_Exercise objective:_ Repeat exactly the lines from the first line of the records through the line containing "(partialPixel : r.srcLen.toNat", and nothing more.

_Material for this task:_
- Opening Delimiter -

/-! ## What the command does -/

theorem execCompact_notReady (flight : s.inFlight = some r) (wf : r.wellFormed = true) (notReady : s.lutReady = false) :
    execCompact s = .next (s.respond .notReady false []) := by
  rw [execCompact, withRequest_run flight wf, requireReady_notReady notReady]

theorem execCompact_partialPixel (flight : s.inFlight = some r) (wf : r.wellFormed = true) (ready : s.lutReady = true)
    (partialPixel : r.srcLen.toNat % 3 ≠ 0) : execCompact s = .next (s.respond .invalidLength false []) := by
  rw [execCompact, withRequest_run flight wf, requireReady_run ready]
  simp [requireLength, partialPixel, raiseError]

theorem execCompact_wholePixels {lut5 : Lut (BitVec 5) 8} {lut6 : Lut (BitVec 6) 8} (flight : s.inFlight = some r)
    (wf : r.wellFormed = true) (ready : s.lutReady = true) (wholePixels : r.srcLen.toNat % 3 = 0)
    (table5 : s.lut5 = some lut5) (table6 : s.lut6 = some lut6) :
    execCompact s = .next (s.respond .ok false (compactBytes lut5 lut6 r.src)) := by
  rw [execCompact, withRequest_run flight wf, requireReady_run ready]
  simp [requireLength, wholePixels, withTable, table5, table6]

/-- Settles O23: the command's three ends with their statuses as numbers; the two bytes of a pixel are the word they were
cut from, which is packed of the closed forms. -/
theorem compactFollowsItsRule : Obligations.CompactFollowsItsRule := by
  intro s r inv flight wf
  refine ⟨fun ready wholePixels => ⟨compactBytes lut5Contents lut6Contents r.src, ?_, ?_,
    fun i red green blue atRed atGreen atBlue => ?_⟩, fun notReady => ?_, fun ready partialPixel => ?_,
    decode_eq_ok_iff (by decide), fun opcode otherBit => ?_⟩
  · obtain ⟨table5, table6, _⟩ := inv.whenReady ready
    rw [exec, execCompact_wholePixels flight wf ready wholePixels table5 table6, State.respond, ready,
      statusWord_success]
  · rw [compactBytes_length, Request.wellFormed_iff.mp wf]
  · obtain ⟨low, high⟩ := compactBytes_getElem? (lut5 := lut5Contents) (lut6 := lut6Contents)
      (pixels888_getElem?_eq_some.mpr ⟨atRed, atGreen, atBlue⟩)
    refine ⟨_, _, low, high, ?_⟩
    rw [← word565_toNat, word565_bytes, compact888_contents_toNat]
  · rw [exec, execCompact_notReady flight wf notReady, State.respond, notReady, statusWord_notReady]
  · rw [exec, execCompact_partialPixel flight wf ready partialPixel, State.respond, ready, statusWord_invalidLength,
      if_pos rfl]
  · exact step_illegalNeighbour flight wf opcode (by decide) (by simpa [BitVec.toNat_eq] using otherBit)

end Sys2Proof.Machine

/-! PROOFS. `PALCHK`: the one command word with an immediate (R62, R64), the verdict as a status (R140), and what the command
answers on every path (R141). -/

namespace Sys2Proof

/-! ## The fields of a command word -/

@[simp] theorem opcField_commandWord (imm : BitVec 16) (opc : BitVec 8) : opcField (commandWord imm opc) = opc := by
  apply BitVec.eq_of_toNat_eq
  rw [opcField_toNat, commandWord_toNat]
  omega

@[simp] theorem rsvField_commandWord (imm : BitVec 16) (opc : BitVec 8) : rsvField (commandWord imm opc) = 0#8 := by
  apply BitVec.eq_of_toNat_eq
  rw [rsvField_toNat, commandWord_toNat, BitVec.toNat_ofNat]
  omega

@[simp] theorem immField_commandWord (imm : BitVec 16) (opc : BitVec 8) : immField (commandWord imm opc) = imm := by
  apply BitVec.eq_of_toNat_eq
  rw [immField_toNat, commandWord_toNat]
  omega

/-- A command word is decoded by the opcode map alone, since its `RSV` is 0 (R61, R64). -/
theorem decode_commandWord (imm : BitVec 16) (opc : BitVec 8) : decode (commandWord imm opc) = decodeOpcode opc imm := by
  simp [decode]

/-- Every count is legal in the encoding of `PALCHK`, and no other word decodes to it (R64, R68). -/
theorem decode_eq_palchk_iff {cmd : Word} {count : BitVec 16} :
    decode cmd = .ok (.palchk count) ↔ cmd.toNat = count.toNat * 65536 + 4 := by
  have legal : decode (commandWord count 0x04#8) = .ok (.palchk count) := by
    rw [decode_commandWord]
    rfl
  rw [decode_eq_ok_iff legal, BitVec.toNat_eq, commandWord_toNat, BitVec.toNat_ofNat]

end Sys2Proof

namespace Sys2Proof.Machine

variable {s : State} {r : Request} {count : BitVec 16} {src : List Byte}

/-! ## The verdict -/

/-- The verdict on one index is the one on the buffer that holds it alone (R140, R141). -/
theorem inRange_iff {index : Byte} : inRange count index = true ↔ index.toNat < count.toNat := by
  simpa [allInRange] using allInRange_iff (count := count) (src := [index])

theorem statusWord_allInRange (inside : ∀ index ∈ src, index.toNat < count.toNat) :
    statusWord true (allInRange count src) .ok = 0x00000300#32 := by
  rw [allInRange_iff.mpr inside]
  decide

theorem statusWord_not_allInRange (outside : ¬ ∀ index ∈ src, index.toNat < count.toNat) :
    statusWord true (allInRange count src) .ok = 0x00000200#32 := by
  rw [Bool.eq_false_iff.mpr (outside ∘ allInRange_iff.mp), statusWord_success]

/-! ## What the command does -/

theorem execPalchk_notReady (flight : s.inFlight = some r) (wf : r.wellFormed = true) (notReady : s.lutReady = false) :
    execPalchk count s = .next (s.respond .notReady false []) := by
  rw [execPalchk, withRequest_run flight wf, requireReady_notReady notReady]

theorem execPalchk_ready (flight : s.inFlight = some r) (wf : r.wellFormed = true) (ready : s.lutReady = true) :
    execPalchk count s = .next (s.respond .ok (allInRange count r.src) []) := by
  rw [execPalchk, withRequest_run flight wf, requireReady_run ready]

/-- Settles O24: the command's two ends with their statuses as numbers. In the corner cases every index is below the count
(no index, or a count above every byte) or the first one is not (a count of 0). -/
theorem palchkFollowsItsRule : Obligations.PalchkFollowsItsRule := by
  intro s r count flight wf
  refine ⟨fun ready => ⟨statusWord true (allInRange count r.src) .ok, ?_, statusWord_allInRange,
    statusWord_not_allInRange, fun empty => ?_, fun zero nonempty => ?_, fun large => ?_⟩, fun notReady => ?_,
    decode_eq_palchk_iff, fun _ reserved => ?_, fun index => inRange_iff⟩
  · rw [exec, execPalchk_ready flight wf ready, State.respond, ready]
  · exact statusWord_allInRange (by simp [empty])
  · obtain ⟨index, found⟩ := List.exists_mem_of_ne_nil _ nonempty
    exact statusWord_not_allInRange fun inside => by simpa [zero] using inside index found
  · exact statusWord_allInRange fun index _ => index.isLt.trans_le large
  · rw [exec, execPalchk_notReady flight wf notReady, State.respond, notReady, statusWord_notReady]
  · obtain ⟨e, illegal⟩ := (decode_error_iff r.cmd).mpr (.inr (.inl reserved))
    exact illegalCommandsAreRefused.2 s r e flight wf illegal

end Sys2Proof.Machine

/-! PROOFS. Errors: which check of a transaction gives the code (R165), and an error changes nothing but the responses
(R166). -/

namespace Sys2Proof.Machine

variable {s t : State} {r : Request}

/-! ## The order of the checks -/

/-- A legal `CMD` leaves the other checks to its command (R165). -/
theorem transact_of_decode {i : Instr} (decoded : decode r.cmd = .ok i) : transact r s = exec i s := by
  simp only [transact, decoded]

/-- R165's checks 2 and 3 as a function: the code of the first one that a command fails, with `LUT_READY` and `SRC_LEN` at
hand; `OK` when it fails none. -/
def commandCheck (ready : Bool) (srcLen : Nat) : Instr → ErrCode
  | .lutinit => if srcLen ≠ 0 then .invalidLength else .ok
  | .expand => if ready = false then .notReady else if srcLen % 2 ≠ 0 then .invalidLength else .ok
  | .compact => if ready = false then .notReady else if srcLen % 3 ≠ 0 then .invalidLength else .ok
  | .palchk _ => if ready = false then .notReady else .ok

- Closing Delimiter -

_Response area:_
/-! ## What the command does -/

theorem execCompact_notReady (flight : s.inFlight = some r) (wf : r.wellFormed = true) (notReady : s.lutReady = false) :
    execCompact s = .next (s.respond .notReady false []) := by
  rw [execCompact, withRequest_run flight wf, requireReady_notReady notReady]

theorem execCompact_partialPixel (flight : s.inFlight = some r) (wf : r.wellFormed = true) (ready : s.lutReady = true)
    (partialPixel : r.srcLen.toNat % 3 ≠ 0) : execCompact s = .next (s.respond .invalidLength false []) := by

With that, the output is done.